About the fundus model
I encountered the following problem while using this fundus model: RuntimeError: The size of tensor a (449) must match the size of tensor b (225) at non-singleton dimension 3. I have tried various methods, including modifying parameters and inputting dimensions, but still haven't solved the problem.
Thanks for your questions! Have you tried other models? Does only the fundus model fail?
Also, make sure your input image is resized to 384×384.
I just tried fundus model. And the input image is resized to 384×384. However, it still fails. The code is below:
import os
os.environ['CUDA_VISIBLE_DEVICES'] = "0"
from transformers import Qwen2VLForConditionalGeneration, AutoProcessor
import torch
from PIL import Image
MODEL_PATH = "./deepseek_fundus"
device = torch.device("cuda:0" if torch.cuda.is_available() else "cpu")
model = Qwen2VLForConditionalGeneration.from_pretrained(
MODEL_PATH,
torch_dtype=torch.bfloat16,
# attn_implementation="flash_attention_2",
device_map=device,
)
processor = AutoProcessor.from_pretrained(MODEL_PATH)
def process_single_message(message):
image_path = message["content"][0]["image"]
# print("image_path:", image_path)
image = Image.open(image_path).convert("RGB")
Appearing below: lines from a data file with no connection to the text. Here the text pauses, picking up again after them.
-- ==== Sys2Proof/Tests/Slice0.lean ====
section
/-!
SUPPORT. Tests whose expected results come from 95_test_vectors.md and the rules' own examples, ill-formed terms that
the checks refuse, and for every statement with hypotheses a state and operands that meet them.
-/

namespace Sys2Proof.Tests

open Sys2Proof.Machine

/-! ### Helpers -/

/-- A 16-byte header with a small declared size, `rawSize` 0 and checksum 0 (95_test_vectors.md, `H(cs, 0, kind, 0)`). -/
def hdr (size : Byte) (k0 k1 k2 k3 : Byte) : List Byte :=
  [size, 0#8, 0#8, 0#8, 0#8, 0#8, 0#8, 0#8, k0, k1, k2, k3, 0#8, 0#8, 0#8, 0#8]

/-- `H(cs, 0, LZFu, 0)`. -/
def lzfu (size : Byte) : List Byte := hdr size 0x4C#8 0x5A#8 0x46#8 0x75#8

/-- `H(cs, 0, MELA, 0)`. -/
def mela (size : Byte) : List Byte := hdr size 0x4D#8 0x45#8 0x4C#8 0x41#8

/-- A state in phase `p` at the first payload byte of a Compressed input with payload `payload`. -/
def at16 (p : Phase) (payload : List Byte) : State :=
  { State.start Params.default (lzfu 0x20#8 ++ payload) with
    phase := p
    cur := 16
    bound := 16 + payload.length
    hdr := ⟨0x20#32, 0#32, 0x75465A4C#32, some .compressed, 0#32⟩ }

/-- The default parameters with STRICT_REFS. -/
def strict : Params := { Params.default with strictRefs := true }

/-- The default parameters with SizeFirst. -/
def sizeFirst : Params := { Params.default with headerErrorOrder := .sizeFirst }

/-- The result after one step from the start. -/
def resultAfterOne (p : Params) (input : List Byte) : Option (Option RunResult) :=
  (nextState (runFrom p input 1)).map (·.result)

/-! ### Well-formedness: an ill-formed term for each check, which the check refuses -/

theorem test_wf_lzfu_size : (Instr.hdrLzfu 0x0F#32 0#32 0#32).wellFormed 207#12 = false := by decide
theorem test_wf_mela_size : (Instr.hdrMela 0x0B#32 0#32 0#32).wellFormed 207#12 = false := by decide
theorem test_wf_ref_at_w : (Instr.ref 207#12 0#4).wellFormed 207#12 = false := by decide
theorem test_wf_end_off_w : (Instr.endRef 206#12 0#4).wellFormed 207#12 = false := by decide
theorem test_wf_accepts :
    (Instr.hdrLzfu 0x10#32 0#32 0#32).wellFormed 207#12 = true ∧
    (Instr.hdrMela 0x0C#32 0#32 0#32).wellFormed 207#12 = true ∧
    (Instr.ref 206#12 0#4).wellFormed 207#12 = true ∧
    (Instr.endRef 207#12 0#4).wellFormed 207#12 = true := by decide

/-! ### Decoding: words written out from the spec -/

/-- 40_header_parser.md R85, example. -/
theorem test_decode_lzfu :
    decode .header 207#12 [0x2D#8, 0x00#8, 0x00#8, 0x00#8, 0x2B#8, 0x00#8, 0x00#8, 0x00#8,
      0x4C#8, 0x5A#8, 0x46#8, 0x75#8, 0xF1#8, 0xC5#8, 0xC7#8, 0xA7#8] =
      .ok (.hdrLzfu 0x2D#32 0x2B#32 0xA7C7C5F1#32, []) := rfl

/-- 95_test_vectors.md, the example of `H(0x11, 5, MELA, 0)`, with a payload byte left over. -/
theorem test_decode_mela :
    decode .header 207#12 [0x11#8, 0x00#8, 0x00#8, 0x00#8, 0x05#8, 0x00#8, 0x00#8, 0x00#8,
      0x4D#8, 0x45#8, 0x4C#8, 0x41#8, 0x00#8, 0x00#8, 0x00#8, 0x00#8, 0x48#8] =
      .ok (.hdrMela 0x11#32 5#32 0#32, [0x48#8]) := rfl

/-- 41_uncompressed_path.md R95, example. -/
theorem test_decode_raw : decode .raw 207#12 [0b01001000#8] = .ok (.raw 0x48#8, []) := rfl

/-- 42_compressed_path.md R102, example: bits 0 and 1 set. -/
theorem test_decode_ctrl : decode .control 207#12 [0b00000011#8] = .ok (.ctrl 0x03#8, []) := rfl

/-- 42_compressed_path.md R104, example. -/
theorem test_decode_lit : decode .literal 207#12 [0b01010100#8] = .ok (.lit 0x54#8, []) := rfl

/-- 95_test_vectors.md T-5: offset 0001 0010 0011, raw length 0100. -/
theorem test_decode_ref : decode .reference 207#12 [0b00010010#8, 0b00110100#8] = .ok (.ref 291#12 4#4, []) := rfl

/-- 95_test_vectors.md T-6. -/
theorem test_decode_ref_2748 : decode .reference 207#12 [0xAB#8, 0xCD#8] = .ok (.ref 2748#12 13#4, []) := rfl

/-- 42_compressed_path.md R109: token 0x0CFF at w = 207 is END. -/
theorem test_decode_end : decode .reference 207#12 [0b00001100#8, 0b11111111#8] = .ok (.endRef 207#12 15#4, []) := rfl

/-- 95_test_vectors.md H-12: the reversed magic is illegal. -/
theorem test_decode_reversed_magic :
    decode .header 207#12 (hdr 0x10#8 0x75#8 0x46#8 0x5A#8 0x4C#8) =
      .error (.illegalKind ⟨0x10#32, 0#32, 0x4C5A4675#32, 0#32⟩) := rfl

/-- 30_encoding.md R83. -/
theorem test_encode_ref : (Instr.ref 1#12 3#4).encode = [0x00#8, 0x13#8] := by decide

/-- 20_memory.md R47. -/
theorem test_encode_header_kind :
    ((Instr.hdrLzfu 0x2D#32 0x2B#32 0xA7C7C5F1#32).encode.drop 8).take 4 = [0x4C#8, 0x5A#8, 0x46#8, 0x75#8] := by
  decide

/-- The table's word of a token is the number 30_encoding.md R74 numbers, that of a header its little-endian words. -/
theorem test_table_words :
    decodeTableWord 16 0x1234 = some (.ref 291#12 4#4) ∧ decodeTableWord 16 0x0CF0 = some (.endRef 207#12 0#4) ∧
    decodeTableWord 8 0x03 = some (.ctrl 3#8) ∧
    decodeTableWord 128 0x75465A4C0000000000000010 = some (.hdrLzfu 0x10#32 0#32 0#32) := by decide

/-- A unit placed at the cursor of the reset state is the one the next step runs. -/
theorem test_placed_unit_runs :
    (nextState (step (State.reset.withFetchWord 16 0x0013))).map (fun t => (t.phase, t.r, t.copyRemaining)) =
      some (.copy, 1#12, 5) := by decide

/-! ### One step each -/

/-- 95_test_vectors.md H-14. -/
theorem test_header_lzfu :
    (nextState (runFrom Params.default
        [0x2D#8, 0x00#8, 0x00#8, 0x00#8, 0x2B#8, 0x00#8, 0x00#8, 0x00#8,
          0x4C#8, 0x5A#8, 0x46#8, 0x75#8, 0xF1#8, 0xC5#8, 0xC7#8, 0xA7#8] 1)).map
      (fun t => (t.hdr, t.phase, t.cur, t.bound)) =
    some (⟨0x2D#32, 0x2B#32, 0x75465A4C#32, some .compressed, 0xA7C7C5F1#32⟩, .ctrl, 16, 16) := by decide

/-- 95_test_vectors.md H-6. -/
theorem test_header_lzfu_small :
    resultAfterOne Params.default (lzfu 0x0F#8) = some (some (.err (.invalidSize 0x0F#32))) := by decide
print("image size:", image.size)
image = image.resize((384, 384))
text = processor.apply_chat_template(
[message],
tokenize=False,
add_generation_prompt=True
)
inputs = processor(
text=text,
images=[image],
videos=None,
padding=True,
return_tensors="pt"
).to(device)
# print("Pixel values shape:", inputs.pixel_values.shape)
# print("inputs:", inputs)
generated_ids = model.generate(
**inputs,
max_new_tokens=512,
do_sample=True
)
# print("generated_ids:", generated_ids)
output_text = processor.batch_decode(
generated_ids[:, inputs.input_ids.shape[1]:],
skip_special_tokens=True
)
return output_text[0]
message = {
"role": "user",
"content": [
{
"type": "image",
"image": "0_left.jpg"
},
{
"type": "text",
"text": "这张眼底图有什么异常?"
}
]
}
result = process_single_message(message)
print("模型输出:", result)
Thanks for reaching out.
I’ve verified that my code runs correctly, and I’m using the code provided in ModelCard for inference. Please try running your code based on this structure and double-check that your input data (including image paths and JSON formatting) matches exactly.
A possible problem may be caused by not using the:
process_vision_info()
to process data.
If you still encounter issues, feel free to let me know, and we can troubleshoot further together.
Thank you for your help.
I have successfully reproduced it based on this structure.